I'm not a motorcycle person, but will motorcycles not idle at a traffic light without constant revving? Or is that just part of the bikers code, like having to park backed in everywhere. I'm guessing the backing in started with Angels or some gang making it easier to escape.

I wonder why the other grocery stores don't give you a hand-held scanner like Walmart does. It's way easier. Most stores register the weight of each item scanned and you can't even move it around without the machine yelling at you. We use mesh bags for produce and sometimes have to take the item out to scan it. If you don't weigh the bag with the item, it won't let you put it back in the bag.

I wonder how many blind people shop unaccompanied and actually use those horrid cart/teeth-rattling bumps outside the doors.
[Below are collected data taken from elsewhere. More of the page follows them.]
/-- The Ring section (Table 16.10). -/
def State.ringSection (s : State) : List Byte :=
  let r := s.ring
  leBytes 1 s.nodeNumber ++ leBytes 1 r.master.toNat ++ leBytes 1 r.epoch.toNat ++ leBytes 1 s.joinedMask ++ leBytes 1 s.endMask ++
    leBytes 1 (match s.announcement with | some x => x.event | none => 0) ++ pad 2 ++ leBytes 4 (s.statusWord 0x0F10 255) ++
    leBytes 4 (s.devN 0x0F16) ++ leBytes 4 s.tickPath ++ leBytes 2 (s.segmentDelay 0) ++ leBytes 2 (s.segmentDelay 1) ++
    leBytes 4 (match s.announcement with | some x => (x.frame.setWidth 32 : Word).toNat | none => 0xFFFFFFFF) ++
    leBytes 4 s.checkCode.toNat ++ leBytes 4 (sumN ((allFin 8).map (fun j => r.credits[j] * 16 ^ j.val))) ++
    leBytes 4 (s.devN 0x0F11) ++ leBytes 4 (s.devN 0x0F12) ++ leBytes 4 (s.devN 0x0F13) ++ leBytes 2 (s.devN 0x0F14) ++
    leBytes 2 (s.devN 0x0F15) ++ pad 12

/-- The Mortar section (Table 4.4). -/
def State.mortarSection (s : State) : List Byte :=
  let live := s.mtr.txns.filter (fun t => !t.state.final)
  let next := (live.filterMap Txn.commit).foldl (fun best c =>
    match best with | some b => if c.toNat < b.toNat then some c else some b | none => some c) (none : Option Long)
  leBytes 1 (live.filter (fun t => t.state = .open_)).length ++ leBytes 1 s.ringTxns ++ pad 2 ++
    leBytes 4 (sumN (live.map Txn.bytes)) ++ leBytes 4 (s.statusWord 0x0230 255) ++
    leBytes 4 (match next with | some c => (c.setWidth 32 : Word).toNat | none => 0xFFFFFFFF) ++
    (allFin 16).flatMap (fun a => leBytes 1 (s.ax a).reserved) ++ leBytes 4 s.mtr.books.toNat ++
    leBytes 4 (s.devN 0x0231) ++ leBytes 4 (s.devN 0x0232) ++ leBytes 2 (s.devN 0x0233) ++ pad 2 ++
    (match s.mtr.lastRing with
      | some (client, tag, st, c) => leBytes 4 client.toNat ++ leBytes 2 tag.toNat ++ leBytes 1 st.code ++ pad 1 ++ leBytes 4 c.toNat
      | none => pad 12) ++ leBytes 4 0

/-- The Quarry section (Table 18.6). -/
def State.quarrySection (s : State) : List Byte :=
  let q := s.qry
  leBytes 1 q.state.code ++ leBytes 1 (bit q.setup.isSome 0 + bit q.autoRearm 1 + bit q.fillPre 2) ++
    leBytes 2 (match q.setup with | some x => x.block.segments | none => 0) ++
    leBytes 4 (match q.setup with | some x => x.segmentSize | none => 0) ++
    leBytes 2 (match q.setup with | some x => x.rowSize | none => 0) ++ leBytes 2 q.held.length ++
    leBytes 4 (match q.current with | some r => r.sequence.toNat | none => 0) ++
    leBytes 4 (match q.current.bind Record.trigger with | some t => (t.frame.setWidth 32 : Word).toNat | none => 0xFFFFFFFF) ++
    leBytes 4 (if q.current.isSome then q.rowsWritten else 0) ++ leBytes 4 (s.statusWord 0x1210 255) ++ leBytes 4 (s.devN 0x1212)

/-- The QUARRY_STATUS entries of the oldest HELD records. -/
def State.quarryEntries (s : State) : List Byte :=
  let l := s.qry.held.take 32
  leBytes 1 l.length ++ pad 3 ++ l.flatMap (fun r =>
    leBytes 4 r.sequence.toNat ++ leBytes 4 (r.segment * r.segmentSize) ++ leBytes 4 r.segmentSize ++
      leBytes 4 (match r.trigger with | some t => (t.frame.setWidth 32 : Word).toNat | none => 0xFFFFFFFF))

/-- The sections of Table 4.2 by their bit. -/
def State.section (s : State) : Nat → List Byte
  | 0 => s.deviceSection
  | 1 => s.axesSection
  | 2 => s.baysSection
  | 3 => s.fioSection
  | 4 => s.safetySection
  | 5 => s.lanesSection
  | 6 => s.ringSection
  | 7 => s.mortarSection
  | 8 => s.quarrySection
  | _ => []

/-- The sections that a mask selects (R86). -/
def State.sections (s : State) (mask : Word) : List Byte :=
  (List.range 9).flatMap (fun k => if mask.toNat.testBit k then s.section k else [])

/-! ### The own state slot (R385) -/

/-- The Mortar fields of the slot of a frame, at most two (R100). -/
def State.fieldsAt (s : State) (n : Long) : List MortarField :=
  (s.ring.fields.filter (fun f => decide (f.first ≤ n) && decide (n ≤ f.last))).take 2

/-- The state slot (Table 16.7a); the lanes' fields come from the snapshot latched at the tick (R385). -/
def State.slotBytes (s : State) : List Byte :=
  let r := s.ring
  let joined := r.joined && !r.detached
  let coupled := (allFin 8).any (fun g => match s.motion.groups[g] with | some x => x.ringCoupled | none => false)
  let (lines, offset) := match s.qry.published with | some (l, o) => (l, o) | none => (0, 0xFFFF)
  let ann := if joined && s.isMaster then r.announced.filter (fun x => decide (s.frame64 < x.frame)) else none
  let mortar := fun (k : Nat) => match (s.fieldsAt s.frame64)[k]? with | some f => slice 0 32 f.bytes | none => pad 32
  leBytes 1 s.ownNode ++
    leBytes 1 (bit joined 0 + bit (joined && s.isMaster) 1 + bit (s.isMaster || s.tb.locked) 2 + bit s.tb.holdover 3 + bit s.mtr.hold 4 +
      bit s.lanes.redundancyLost 5 + bit coupled 6 + bit (r.ports[(0 : Fin 2)].endPort || r.ports[(1 : Fin 2)].endPort) 7) ++
    [s.mtr.now.slotStops] ++ leBytes 1 lines ++ leBytes 2 offset ++ leBytes 1 s.power.mode.code ++ leBytes 1 s.activeLane ++
    leBytes 8 s.frame64.toNat ++ leBytes 2 s.mtr.now.slotFault ++ [r.ports[(0 : Fin 2)].partner, r.ports[(1 : Fin 2)].partner] ++
    leBytes 2 (s.segmentDelay 0) ++ leBytes 2 (s.segmentDelay 1) ++
    leBytes 2 r.residence ++ [r.epoch, r.retrainRequest] ++
    leBytes 4 (match ann with | some x => (x.frame.setWidth 32 : Word).toNat | none => 0xFFFFFFFF) ++
    (match ann with | some x => [BitVec.ofNat 8 x.event, x.node, x.ports, 0] | none => pad 4) ++
    leBytes 4 s.checkCode.toNat ++ leBytes 4 (sumN ((allFin 8).map (fun j => r.returns[j] * 16 ^ j.val))) ++
    leBytes 1 s.rank ++ pad 3 ++ mortar 0 ++ mortar 1 ++
    slice 0 16 s.mtr.now.slotAxes ++
    leBytes 4 s.fio.latched.toNat ++ leBytes 2 s.outputLevel.toNat ++ pad 2 ++
    (List.range 7).flatMap (fun k => leBytesI 8 (s.dev (0x0F20 + k)))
If I found a grocery that wasn't effin' freezing inside, I'd shop there even if their prices were higher.
I don't know much about bike barkers. Consider yourself lucky. As of this writing, I've yet to see one.

I think the revving of the engine while stopped is required, depending on what time it is. And that business about backing in when parking is probably because once they come out of the bar or restaurant they're too tipsy to be able to walk their bike backward. They can just stagger out to it and ride off straight ahead.

God in a geodesic dome! I never use those self check out aisles. They lead straight to critical race theory, grooming children, and an uncontrollable desire to see a drag show and force kids to watch as well. But those aren't the reasons I never use the self check out. I just hate it.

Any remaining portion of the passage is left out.